You may not know me, but I am one of you. I was born and raised on the outskirts of Columbia, Missouri, in a rural setting. I come from a farming family that harvested tobacco for generations on the same land where I took my earliest steps. I was a member of my local 4-H chapter and my father taught me how to grow crops. I learned my professional skills from undergraduate and graduate programs at the University of Missouri.

I’m also one of the hundreds of United States Department of Agriculture employees who have been directed to relocate to a temporary workplace in Kansas City by Sept. 30, while the search for a permanent site in the area is conducted.

USDA employees are not the “beltway elites” that Secretary of Agriculture Sonny Perdue characterizes us as. I’m one of you. My story at the USDA’s Economic Research Service, or ERS, is also not unique. Many of my colleagues came from the heartland to represent rural America right here in our national capital, 15 miles up the Potomac River from George Washington’s farm at Mount Vernon.

We are federal employees who are dedicated to our mission: “Do right and feed everyone.” We study the many issues affecting the diverse fabric of American agriculture and rural communities. We are longtime professionals: agricultural economists, social scientists, statisticians, nutritionists and geographers and more.

We are your family and former neighbors who moved out of town and still come home to visit. Our staff hails from Hawaii to Maine and nearly every place in between. Most are from small towns and farming communities. A majority of us, like myself, are from the Midwest and graduated from your regional colleges and universities.

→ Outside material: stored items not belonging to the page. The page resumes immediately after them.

-- ==== Sys2Proof/Names.lean ====
section
/-! DEFINITION. The names that commands and state share: functions, worlds, the submitter of a Clause, super-tile
instances, record destinations and the error classes. -/

namespace Sys2Proof

/-- A PCIe function of the host link: F0 is the secure world, F1 the non-secure one (11 R340). -/
inductive Fn where
  | f0
  | f1
  deriving DecidableEq, Repr

/-- A world (16 R454). -/
inductive World where
  | secure
  | nonsecure
  deriving DecidableEq, Repr

/-- The queue slot a Clause came from: the function, its queue pair and the Clause's sequence number (11 R344). -/
structure Src where
  fn : Fn
  qp : Fin 8
  seq : U32
  deriving DecidableEq, Repr

/-- A command transaction on the service port after its opcode: tag, RSVD field, parameters and the CRC-32C sent (19 R534). -/
structure SvcCmd where
  tag : U8
  rsvd : U16
  params : List Byte
  crc : U32
  deriving DecidableEq, Repr

/-- A host buffer named by an H field (11 R367): its address and its length HLEN. -/
structure HBuf where
  addr : U64
  len : U32
  deriving DecidableEq, Repr

/-- What a host buffer read gives: its bytes, or nothing when the read failed or returned poison (11 R357). -/
abbrev HRead := Option (List Byte)

/-- What a run of HBM accesses is given, with what ECC and parity find on the way: pairs of an address and a finding
(10 R317, R325). -/
structure WithEcc (α : Type) where
  val : α
  ecc : List (Nat × Nat)
  deriving DecidableEq, Repr

/-- A super-tile instance: product, dwell, channel index, row block u and column block v (04 R134). -/
structure Tile where
  pid : Nat
  dwell : Nat
  chan : Nat
  u : Nat
  v : Nat
  deriving DecidableEq, Repr

/-- A place a record is offered to: a delivery ring or the feed buffer of a Gloss core (11 R360, 09 R292). -/
inductive Dest where
  | ring (fn : Fn) (n : Fin 64)
  | feed (core : Fin 32)
  deriving DecidableEq, Repr

/-- The error classes with their codes (17 R472): C 0, T 1, L 2, F 3. -/
inductive Cls where
  | c
  | t
  | l
  | f
  deriving DecidableEq, Repr

/-- The kinds of an error record (17 R474): EVENT 0, OPEN 1, ESCALATE 2, CLOSE 3. -/
inductive EKind where
  | event
  | opened
  | escalate
  | closed
  deriving DecidableEq, Repr

/-- The fields of a 32-byte error record that do not come from the log unit (17 R474). -/
structure ErrRec where
  cause : U16
  incident : U16
  cls : Cls
  kind : EKind
  persistent : Bool
  world : World
  device : Bool
  more : Bool
  resource : U32
  detail : U32
  deriving DecidableEq, Repr

end Sys2Proof
end

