-- ==== Sys2Proof/Machine/StSys.lean ====
section
/-! DEFINITION. The state of the DMA engines (12), of boot, flash and the service port (19), and of the power logic (20). -/

namespace Sys2Proof.Machine

/-! ### DMA (12) -/

/-- A register set of a channel (12 R378, R386). Spaces: 0 host, 1 HBM, 2 X, 3 Y. -/
structure DmaSet where
  /-- SRC; reset DESIGN CHOICE 0 (log 3) -/
  src : U64
  /-- DST; reset DESIGN CHOICE 0 (log 3) -/
  dst : U64
  /-- LEN; reset DESIGN CHOICE 0 (log 3) -/
  len : U32
  /-- SRC_SPACE; reset 0 -/
  srcSpace : BitVec 2
  /-- DST_SPACE; reset 0 -/
  dstSpace : BitVec 2
  /-- CORE; reset 0 -/
  core : BitVec 3
  /-- IRQ; reset 0 -/
  irq : Bool
  /-- TAG; reset DESIGN CHOICE 0 (log 3) -/
  tag : U32
  deriving DecidableEq, Repr

/-- A transfer in the active set (12 R376, R377, R383). -/
structure Active where
  set : DmaSet
  /-- the engine is moving it (RUNNING); else LOADED -/
  running : Bool
  /-- the status with which it ends at the next burst boundary (ABORTING); none while it goes on -/
  endAs : Option Nat
  /-- it moves no further burst and owes its completion record -/
  ended : Bool
  /-- it ends for a power-down (R385) -/
  power : Bool
  /-- it ends without a record, at a function-level reset (R384) -/
  silent : Bool
  /-- bytes done -/
  done : Nat
  /-- Plinth time at which its last byte became visible, none before (R380, R381) -/
  visible : Option Nat
  /-- the running CRC register (R377) -/
  crc : BitVec 32
  poisoned : Bool
  deriving DecidableEq, Repr

/-- A DMA channel (12 R378 to R386). -/
structure Channel where
  shadow : DmaSet
  /-- SHADOW_ARMED; reset 0 -/
  armed : Bool
  /-- SHADOW_ERR; reset 0 -/
  shadowErr : Bool
  /-- the active set; reset none (IDLE) -/
  act : Option Active
  /-- the last transfer's bytes done and tag, for ACT_DONE and ACT_TAG; reset DESIGN CHOICE 0 (log 3) -/
  lastDone : U32
  lastTag : U32
  /-- CQ_BASE; reset DESIGN CHOICE 0 (log 3) -/
  cqBase : U64
  /-- CQ_CFG.LOG2; reset 0x4 -/
  cqLog2 : BitVec 4
  /-- CQ_CFG.SPACE, true HBM; reset 0 -/
  cqHbm : Bool
  /-- CQ_CFG.ENABLE; reset 0 -/
  cqEnable : Bool
  /-- CQ_HEAD; reset DESIGN CHOICE 0 (log 3) -/
  cqHead : U16
  /-- CQ_TAIL; reset DESIGN CHOICE 0 (log 3) -/
  cqTail : U16
  /-- PHASE of the next entry (12 R380); reset DESIGN CHOICE 1 (log 3) -/
  phase : Bool
  /-- TRANSFERS; reset DESIGN CHOICE 0 (log 3) -/
  transfers : U32
  /-- ABORTS; reset DESIGN CHOICE 0 (log 3) -/
  aborts : U32
  deriving DecidableEq, Repr

/-- The DMA engines 0 to 6: BDMA0, BDMA1, MDMA_A, MDMA_G0 to MDMA_G3 (12 R370). -/
structure Dma where
  channels : Vector Channel 36
  /-- the channel each engine last served (12 R379); reset DESIGN CHOICE none (log 3), so the first search starts at the
  engine's lowest channel -/
  last : Vector (Option Nat) 7
  deriving DecidableEq, Repr

/-! ### Boot (19) -/

/-- BOOT_STATUS.MODE (19 R546). -/
inductive BootMode where
  | rom
  | firmware
  | recovery
  deriving DecidableEq, Repr

/-- A flash slot (19 R528, R530): its header sector's 512 bytes as programmed, none when erased, and its image bytes by
4,096-byte chunk as programmed. -/
structure Slot where
  header : Option (List Byte)
  chunks : List (Nat × List Byte)
  deriving DecidableEq, Repr

/-- An entry of a boot record copy (19 R529): the 64 bytes programmed. -/
abbrev BootEntry := List Byte

/-- A download (19 R536). -/
structure Download where
  slot : Nat
  length : Nat
  next : Nat
  deriving DecidableEq, Repr

/-- Boot, flash and the service port (19). -/
structure Boot where
  /-- MODE; reset ROM -/
  mode : BootMode
  /-- RUN_SLOT; reset 0 -/
  runSlot : Nat
  /-- TRIAL; reset 0 -/
  trial : Bool
  /-- TRIAL_COUNT; reset 0 -/
  trialCount : Nat
  /-- the pending activation: slot and T (19 R537), ACT_PENDING; reset none -/
  activation : Option (Nat × Nat)
  /-- the download in progress, DOWNLOAD; reset none -/
  download : Option Download
  /-- SETTINGS_DEFAULT; reset 0 -/
  settingsDefault : Bool
  /-- LAST_RESULT; reset 0 -/
  lastResult : Nat
  /-- STRAP_RECOVERY; reset 0 -/
  strapRecovery : Bool
  /-- STRAP_QUAD; reset 0 -/
  strapQuad : Bool
  /-- READY; reset 0 -/
  ready : Bool
  /-- HINT, true PREVIOUS; reset 0 -/
  hint : Bool
  /-- FORMATS.MAQUETTE; reset 0 -/
  maqFormat : Nat
  /-- FORMATS.SETTINGS; reset 0 -/
  setFormat : Nat
  /-- BOOTS; reset DESIGN CHOICE 0 (log 3) -/
  boots : U32
  /-- SVC_CMDS; reset DESIGN CHOICE 0 (log 3) -/
  svcCmds : U32
  /-- SVC_CRC_ERR; reset DESIGN CHOICE 0 (log 3) -/
  svcCrcErr : U32
  /-- SVC_DROPPED; reset DESIGN CHOICE 0 (log 3) -/
  svcDropped : U32
  /-- the two boot record copies: entries 0 to 63 as programmed, an erased one not listed (19 R529) -/
  rec0 : List (Nat × BootEntry)
  rec1 : List (Nat × BootEntry)
  /-- the two settings copies as programmed, none when erased (19 R532) -/
  set0 : Option (List Byte)
  set1 : Option (List Byte)
  slotA : Slot
  slotB : Slot
  /-- the owner key hash in OTP, none while not programmed (19 R531, 20 R561) -/
  keyHash : Option (List Byte)
  /-- a settings write held while the image is on trial (19 R533); reset none -/
  heldSettings : Option (List Byte)
  /-- the response that waits for READ (19 R534); reset none -/
  svcPending : Option (List Byte)
  /-- a command that came during an Armature restart, with its opcode (19 R535); reset none -/
  svcWaiting : Option (Nat × SvcCmd)
  /-- SVC_ATTN_N level, true high (19 R534); reset high -/
  svcAttnN : Bool
  /-- a trial that ended under R542: the slot, its image version and the format found (19 R540); reset none -/
  incompatible : Option (Nat × Nat × Nat)
  deriving DecidableEq, Repr

/-! ### Power (20) -/

/-- A power domain change in progress (20 R552, 12 R385): the domain, whether it goes off, and the Plinth time at which the
deferral limit ends. -/
structure DomainChange where
  domain : Nat
  off : Bool
  limit : Nat
  deriving DecidableEq, Repr

/-- The power logic (20). -/
structure Power where
  /-- POWER_STATUS.DOMAIN_ON; reset 0xFF -/
  domainOn : BitVec 8
  /-- changes in progress, DOMAIN_CHANGING; reset none -/
  changing : List DomainChange
  /-- stacks powering down to OFF, by mask, and the Plinth time at which the deferral limit ends (12 R385); reset none -/
  stacksGoing : Option (BitVec 6 × Nat)
  /-- the code on CORE_VID, POWER_STATUS.VID; reset 0x10 -/
  vid : BitVec 6
  /-- Plinth time of the last step of CORE_VID (20 R549); reset none -/
  vidTime : Option Nat
  /-- the die is in reset (20 R554); reset DESIGN CHOICE 0: State.reset is the die just out of reset (log 25) -/
  inReset : Bool
  /-- the thermal trip holds the die in reset (20 R558); reset 0 -/
  tripped : Bool
  /-- VDD_IO is at or above 1.62 V (20 R549); reset DESIGN CHOICE 1 (log 25) -/
  vddIo : Bool
  /-- PWR_GOOD is high (20 R554); reset DESIGN CHOICE 1 (log 25) -/
  pwrGood : Bool
  deriving DecidableEq, Repr

end Sys2Proof.Machine
end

The ERS is the kind of place that embodies the public service values we grew up with back home, and folks with our experiences help make Washington, D.C., work better and expand its perspectives. But Perdue’s plan doesn’t make the USDA work better. It has created incredible dysfunction in federal service that did not exist prior to his announcement — an abrupt relocation to a still-unspecified location without public debate, comments or congressional approval.

During Perdue’s announcement of Kansas City as the new location for the ERS and the USDA’s National Institute for Food and Agriculture, we chose to turn our backs to him, to mirror the secretary — as he continues to turn his back on American farmers. His plan is silencing necessary research and analysis that our land grant universities, 1890s colleges, extension system and the private sector use on a daily basis to communicate critical data to American farmers. We are a voice in the capital for rural America, made up of rural Americans, bringing data-driven analysis to the public sphere.

We work at the USDA because we want to help farmers and everyone in the agricultural sector to make the best, most informed decisions they can. But by forcing this move on a rushed time line, Perdue is cutting us off at the knees.

When reporters asked Perdue how the relocation would personally impact his employees, he went off script long enough to reveal how seriously he takes us and our work by saying, “I understand that no one ever wants their cheese moved.”

If Kansas City doesn’t slow down the current reckless speed of this move, you’ll host the gutted shell of an agency that may never fully recover. You don’t want that, and we don’t want that.

I’m one of you. As a son of the Show-Me State, I need leadership to show me why relocating us from Washington, D.C., is right for us and the Midwest. USDA employees just want the chance to do our vital jobs right, so that we can keep being a voice for rural America.

Kevin Hunt is acting vice president of the American Federation of Government Employees Local 3403.